結婚後に退職し、再就職を予定している場合、「夫の扶養に入るべきか」「失業手当を受給した方が良いのか」で悩む方は少なくありません。社会保険上の扶養、税法上の配偶者控除、失業手当の受給条件はそれぞれルールが異なるため、仕組みを理解した上で判断することが重要です。この記事では、退職後から再就職までの期間における扶養と失業手当の考え方を解説します。
社会保険の扶養に入るための「130万円の壁」とは
社会保険の扶養判定でよく聞く130万円の基準は、一般的に「今後1年間の見込み収入」で判断されます。
そのため、退職前までの給与収入が130万円を超えていても、退職後の収入見込みが基準内であれば扶養認定されるケースがあります。
ただし、健康保険組合によって判断基準や提出書類が異なる場合があるため、配偶者の勤務先へ確認することが大切です。
退職後に扶養へ入り、再就職時に扶養から外れることは可能
社会保険の扶養は一度入ったら永久に継続するものではありません。
再就職して勤務先の社会保険へ加入する場合は、夫の扶養から外れる手続きを行います。
また将来、出産や育児などで退職した場合に再び扶養へ入ることも可能であり、回数制限はありません。
| タイミング | 主な手続き |
|---|---|
| 退職後 | 扶養認定申請 |
| 再就職時 | 扶養削除手続き |
| 再度退職時 | 再度扶養申請可能 |
必要書類は健康保険証の資格喪失証明書や離職票、所得証明書などが一般的ですが、加入先によって異なります。
配偶者控除と配偶者特別控除の違い
税法上の配偶者控除と社会保険上の扶養は別制度です。
配偶者控除は年間所得で判定されるため、年の途中で退職した場合でも、その年の収入状況によっては配偶者控除ではなく配偶者特別控除の対象となる場合があります。
一般的には夫の勤務先へ年末調整時に申告書を提出して手続きを行います。
失業手当を受給する場合の注意点
雇用保険の失業手当は、働く意思と能力があり求職活動を行っている人が対象です。
失業手当の日額によっては社会保険上の扶養に入れない場合があります。特に基本手当日額が一定額を超えると扶養認定の対象外になるケースがあるため注意が必要です。
また、扶養に入っていても失業手当の受給自体ができなくなるわけではありませんが、受給額によって扶養資格へ影響する場合があります。
再就職手当を受けられる可能性もある
失業手当の受給資格があり、一定期間の求職活動後に早期就職した場合は再就職手当の対象となることがあります。

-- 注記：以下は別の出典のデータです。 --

-- ==== Sys2Proof/Syntax.lean ====
section
/-! DEFINITION. The commands of the block: every operation and event of spec/opcode_table.json as one constructor of
`Instr`, and the types of their operands. A command is something that reaches the device from outside its state: an
access of its registers, a protocol frame, a level or edge on a ball, a converter result, or a moment that its clocks
and analogue parts reach. Operands carry what the spec takes from outside the state: addresses, values, measured
readings and levels. -/

namespace Sys2Proof

/-- Who accesses a register (R34). Hardware and fault reactions act inside the device and send no command. -/
inductive Origin where
  | host
  | twowire
  | engine (n : Nat)
  | factory
  deriving DecidableEq, Repr

/-- One slice's readings of a frame, in its own LSB before correction (R185): of its own duty, and, for the rover in an
overlap frame, of the duty it takes over. -/
structure SliceIn where
  prim : Int
  sec : Int
  deriving DecidableEq, Repr

/-- A bank's readings of a frame: its ten slices (R174) and the fast path of its four channels (R178). -/
structure BankIn where
  slices : List SliceIn
  fast : List Int
  deriving DecidableEq, Repr

/-- No readings. -/
def BankIn.none : BankIn := ⟨[], []⟩

/-- What the analogue side gives a frame (R92, R174 to R178): the readings of the eight banks, the IMON frame mean of the
64 phases in mA (R103), one bit per channel for the level on its ISO ball (R125), whether another device holds FAULT_N
low (R347), the levels of ID0 to ID2 where they have changed (R72), the levels driven from outside on GPIO.0 to GPIO.3 where they
have changed (R422), and the memory errors that arose: recipe memory words by byte address, uncorrectable or not (R238), and
the engines whose RAM corrected an error (ENG:RAM_ECC). -/
structure FrameIn where
  banks : List BankIn
  imons : List Int
  isoLevel : Nat
  peerLow : Bool
  straps : Option Nat
  gpio : Option Nat
  flips : List (Nat × Bool)
  ramEcc : List Nat
  deriving DecidableEq, Repr

/-- A frame without readings, with FAULT_N released by the other devices. -/
def FrameIn.quiet : FrameIn := ⟨[], [], 0, false, none, none, [], []⟩

/-- The windows of a calibration step (R186, R187), in the slice's LSB: the sums of the 64 samples of the zero, +REF and
−REF windows, and the sum of the squares of the zero window. -/
structure CalIn where
  zero : Int
  zeroSq : Int
  pos : Int
  neg : Int
  deriving DecidableEq, Repr

/-- What a verify of one half of an OTP word found (R430, R432): the word, its physical bits that read 0, and those that read
1 but fail the verify margin. -/
structure OtpVerify where
  word : Nat
  zeros : Nat
  weak : Nat
  deriving DecidableEq, Repr

/-- The three writable views of the time (R409). -/
inductive TimeReg where
  | timeSec
  | calTime
  | calDate
  deriving DecidableEq, Repr

/-- A host request (R449 to R454): whether it came on four lanes, the ID and the reserved bits of its header, ADDR, LEN
and the CRC that it carried. -/
structure HostReq where
  four : Bool
  id : Nat
  addr : Nat
  len : Nat
  crc : Nat
  deriving DecidableEq, Repr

そのため、再就職まで一定期間がかかりそうな場合は、失業手当の申請を行った方が有利になるケースもあります。
一方で、すでに転職先がほぼ決まっている場合や短期間で就職予定の場合は、扶養に入る選択肢の方が手続きや負担が少ないこともあります。
ケース別の考え方
再就職まで数か月以上かかる見込みであれば、失業手当の受給メリットを検討する価値があります。
一方、数週間から1〜2か月程度で再就職できそうな場合は、夫の扶養へ入り健康保険料や国民年金保険料の負担を抑える方法も有力です。
どちらが有利になるかは、退職時の年齢、雇用保険加入期間、失業手当日額、再就職時期によって変わります。
まとめ
退職後に再就職を予定している場合、夫の扶養へ入ることも、失業手当を受給することも可能ですが、それぞれ社会保険や税金のルールが異なります。社会保険の130万円基準は通常、将来の見込み収入で判断され、再就職時には扶養から外れることも再度入ることも可能です。再就職までの期間や失業手当の受給見込み額を比較し、配偶者の勤務先とハローワークへ確認しながら最適な選択を検討しましょう。